Topical azoles (e.g., clotrimazole cream, ketoconazole shampoo used as a body wash), selenium sulfide shampoo, or topical zinc pyrithione are recommended treatments. Systemic azoles (e.g., fluconazole) can be used for infections that are severe, relapsing, or recalcitrant to first-line therapies. In many countries, the most common treatment is Whitfield ointment (salicylic acid 3% and benzoic acid 6%, mixed in a vehicle such as petrolatum). Oral griseofulvin and oral terbinafine are ineffective against Malassezia.

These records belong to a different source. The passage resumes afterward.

-- ==== Sys2Proof/Tests/Slice0.lean ====
section
/-! SUPPORT. Tests: the well-formedness checks, values that the spec's text gives, one step of each command on a small state, and,
for each statement with hypotheses, a theorem `witness_…` that meets them. -/

namespace Sys2Proof.Tests

set_option Elab.async false

open Sys2Proof Sys2Proof.Machine

/-! ### Small states -/

/-- A line with carrier, ACTIVE. -/
def activeLine : LineRecord := { LineRecord.reset true with state := .active }

/-- Both lines ACTIVE, the controller RUNNING, nothing else since the reset. -/
def base : State := { State.reset with controller := .running, lineA := activeLine, lineB := activeLine }

/-- The parameters of the worked record of chapter 1. -/
def params : Params :=
  { inboundLimit := 128, window := 4, sendQueueLimit := 8, inboundQuota := 4, resendPeriod := 10, retryLimit := 3,
    receiptDelay := 2 }

/-- The key A/5/3. -/
def key : Key := { line := .a, station := 5, an := 3 }

/-- An association of line A, station 5, AN 3, epoch 7 in a state. -/
def record (st : AssocState) : Assoc := .fresh st key 7 .host params (some 100) none 0

/-- The record with one message, tag 0 in buffer 0, submitted and credit for two. -/
def loaded (st : AssocState) : Assoc :=
  { record st with sendQueue := [{ tag := 0, buffer := 0, length := 3 }], submitTag := 1, peerLimit := 2 }

/-- The state with an association in slot 2, generation 9. -/
def holding (a : Assoc) : State :=
  { base.setSlotRec 2 { generation := 9, assoc := some a } with addressMap := [{ key := a.key, slot := 2 }] }

/-- The handle of that association. -/
def handle : Word := 0x00090002

/-- Parameter words with P0 alone. -/
def words (p0 : Word) : Vector Word 6 := #v[p0, 0, 0, 0, 0, 0]

/-- The state with a command latched. -/
def latching (s : State) (code : Byte) (p : Vector Word 6) : State :=
  { s with mailbox := { s.mailbox with latched := some { code := code, params := p } } }

/-- The state with one delivered frame waiting on line A. -/
def hearing (s : State) (bytes : List Byte) : State := s.setLine .a { s.lineA with arrived := [{ bytes := bytes }] }

/-- The frame from station 5, AN 3, with an epoch. -/
def frame (epoch : Byte) (body : FrameBody) : Frame := { station := 5, an := 3, epoch := epoch, body := body }

/-- The next state, if there is one. -/
def after : Host.Outcome State Fault Refusal → Option State
  | .next t => some t
  | .fault _ => none
  | .refused _ => none

/-- Only slot 2 of `holding` is occupied. -/
theorem holding_only {a : Assoc} {j : Slot} {b : Assoc} (h : (holding a).assocAt j = some b) : j = 2 ∧ b = a := by
  by_cases hj : j = 2
  · subst hj
    have : (holding a).assocAt 2 = some a := assocAt_setSlotRec_self base 2 _
    rw [this] at h
    exact ⟨rfl, (Option.some.inj h).symm⟩
  · have : (holding a).assocAt j = base.assocAt j := assocAt_setSlotRec_of_ne base hj _
    rw [this] at h
    simp [State.assocAt, State.slotRec, base, State.reset, SlotRecord.reset] at h

/-- No slot of `base` is occupied. -/
theorem base_empty (j : Slot) : base.assocAt j = none := by
  simp [State.assocAt, State.slotRec, base, State.reset, SlotRecord.reset]

/-! ### Well-formedness: an ill-formed command for each check -/

theorem test_wf_frame_arrival_single_mark : (Instr.frameArrival .a [0x01, 0xB4, 0x05]).wellFormed = false := by decide
theorem test_wf_frame_arrival_open_mark : (Instr.frameArrival .a [0x01, 0xB4]).wellFormed = false := by decide
theorem test_wf_frame_arrival_escaped_mark : (Instr.frameArrival .a [0x01, 0xB4, 0xB4, 0x05]).wellFormed = true := by decide
theorem test_wf_abort_coded : (Instr.frameAborted .a [0xB4, 0x02] .abortPattern).wellFormed = false := by decide
theorem test_wf_abort_violation_is_none : (Instr.frameAborted .a [] (.violation 0x03)).wellFormed = false := by decide
theorem test_wf_abort_violation : (Instr.frameAborted .a [] (.violation 0x04)).wellFormed = true := by decide
theorem test_wf_port_lanes : (Instr.attentionPortRead 0b0101).wellFormed = false := by decide
theorem test_wf_window_read_word : (Instr.bufferWindowRead 60 0b1111).wellFormed = false := by decide
theorem test_wf_window_read_lanes : (Instr.bufferWindowRead 59 0b0110).wellFormed = false := by decide
theorem test_wf_window_write_word : (Instr.bufferWindowWrite 63 0b0001 0).wellFormed = false := by decide
theorem test_wf_window_write_lanes : (Instr.bufferWindowWrite 0 0b0000 0).wellFormed = false := by decide
theorem test_wf_register_write_lanes : (Instr.registerWrite 8 0b1110 0).wellFormed = false := by decide
theorem test_wf_register_write : (Instr.registerWrite 8 0b1100 0).wellFormed = true := by decide

/-! ### Values of the spec's text -/

/-- No row of the table gives bits, so no word spells a command. -/
theorem test_no_word_decodes : decodeTableWord 32 0x20 = none := by decide

/-- R6: epochs of generations 1, 254, 255 and 65535. -/
theorem test_host_epochs : hostEpoch 1 = 2 ∧ hostEpoch 254 = 255 ∧ hostEpoch 255 = 1 ∧ hostEpoch 65535 = 1 := by decide

/-- R189: the packing example of an OPEN on line B for station 17, AN 3. -/
theorem test_open_packing : openOperands #v[0x00031102, 0x04080480, 0x0002030A, 0, 0, 0] =
    some ({ line := .b, station := 17, an := 3 }, params) := by decide

/-- R189: the handle (2, 7) of that example. -/
theorem test_handle_word : handleWord 2 7 = 0x00070002 := by decide

/-- R189: a listen entry after a device reset. -/
theorem test_listen_reset_words : (listenWords ListenEntry.reset)[0] = 0x32001000 ∧
    (listenWords ListenEntry.reset)[3] = 0x02030A04 := by decide

/-- R190: the notice of slot 22, generation 5, with DRAINED and ENDED. -/
theorem test_notice_word : noticeWord (some (.slot 22 5 ⟨false, false, false, true, true⟩)) = 0x00051816 := by decide

/-- R190: an empty list. -/
theorem test_notice_none : noticeWord none = 0x000000FF := by decide

/-- R27: the check value of CRC-16 with this polynomial and preset over the text 123456789. -/
theorem test_check_value :
    crcBytes 0xFFFF [0x31, 0x32, 0x33, 0x34, 0x35, 0x36, 0x37, 0x38, 0x39] = 0x29B1 := by decide +kernel

/-- R26: a mark byte in the payload is sent twice. -/
theorem test_escape : escape [0x01, 0xB4, 0x02] = [0x01, 0xB4, 0xB4, 0x02] := by decide

/-- R31: the fields of an OPEN-REQUEST from station 17, AN 3, epoch 8, receive limit 240, credit 4. -/
theorem test_parse_open_request : parseFrame [0, 17, 0x11, 3, 8, 240, 4] =
    some { station := 17, an := 3, epoch := 8, body := .openRequest 240 4 } := by decide

/-- R34: a CLOSE of eight bytes is read, one of nine is malformed. -/
theorem test_parse_close : parseFrame [0, 17, 0x31, 3, 8, 5] = some { station := 17, an := 3, epoch := 8, body := .close 5 } ∧
    parseFrame [0, 17, 0x31, 3, 8, 5, 0] = none := by decide

/-- R188: the offsets of the first and last words of some blocks of the map. -/
theorem test_register_map : regAt 0 = some .control ∧ regAt 6 = none ∧ regAt 8 = some .command ∧
    regAt 17 = some (.param 5) ∧ regAt 24 = some .attentionPort ∧ regAt 123 = some (.window 59) ∧ regAt 124 = none ∧
    regAt 130 = some (.lineGrace .a) ∧ regAt 131 = none ∧ regAt 169 = some (.tallyClear .b) := by decide

/-! ### One step of each command -/

theorem test_carrier_loss : (after (exec (.carrierLoss .a) base)).map (fun t => ((t.line .a).state, (t.line .a).graceTimer,
    t.attention.list)) = some (.suspended, .counting 20, [.line .a]) := by decide +kernel

theorem test_carrier_return : (after (exec (.carrierReturn .b) (base.setLine .b { activeLine with
    state := .down, carrier := false }))).map (fun t => ((t.line .b).state, (t.line .b).reasons.restored)) =
    some (.active, true) := by decide +kernel

theorem test_device_reset_keeps_carrier : (after (exec (.deviceReset .pulse) base)).map
    (fun t => (t.readReg (.lineStatus .a), t.readReg .poolStatus)) = some (0x3F3F0010, 0x003F0080) := by decide +kernel

/-- A PROBE of station 17, AN 3, epoch 8 on the wire, received whole. -/
theorem test_frame_arrival : (after (exec (.startPattern .a [true, false, true]) base)).bind (fun s =>
    (after (exec (.frameArrival .a (codedBody [0, 17, 0x22, 3, 8])) s)).map fun t => (t.line .a).arrived) =
    some [{ bytes := [0, 17, 0x22, 3, 8] }] := by decide +kernel

theorem test_frame_aborted : (after (exec (.startPattern .a []) base)).bind (fun s =>
    (after (exec (.frameAborted .a [0, 17] .startPattern) s)).map fun t => ((t.line .a).tallies.check, (t.line .a).rx)) =
    some (1, .collecting [] 0xFFFF 0 false 0 0) := by decide +kernel

/-- R37: a DATA frame of no association is answered with DISOWN. -/
theorem test_dispatch_disowns : (after (exec (.receiveDispatch .a) (hearing base [0, 12, 0x20, 0, 33, 0, 1]))).map
    (fun t => (t.line .a).replies) = some [{ kind := .disown, station := 12, an := 0, epoch := 33 }] := by decide +kernel

/-- R88: expected DATA takes the free-list head. -/
theorem test_dispatch_accepts : (after (exec (.receiveDispatch .a) (hearing (holding { record .opened with grant := 2 })
    [0, 5, 0x20, 3, 7, 0, 0xAA]))).bind (fun t => (t.assocAt 2).map fun a =>
      (a.expected, a.grant, a.inboundQueue.map (·.buffer), t.bufferByte 0 0, a.receiptTimer)) =
    some (1, 1, [0], 0xAA, .counting 2) := by decide +kernel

Nodular & Subcutaneous Lesions


Gnathostomiasis is a nematode infection primarily occurring in equatorial Africa, along the Pacific coast of Ecuador and Peru, in parts of Mexico, and in Southeast Asia. Infection results from eating raw or undercooked freshwater fish, amphibians, or reptiles. Infected travelers experience transient, migratory, subcutaneous, pruritic, and painful nodules that can occur weeks or even years after exposure. Symptoms are due to migration of the nematode through the body; central nervous system involvement is possible. Eosinophilia is common, and serologic tests are available for diagnosis. Treat cutaneous gnathostomiasis with albendazole or ivermectin.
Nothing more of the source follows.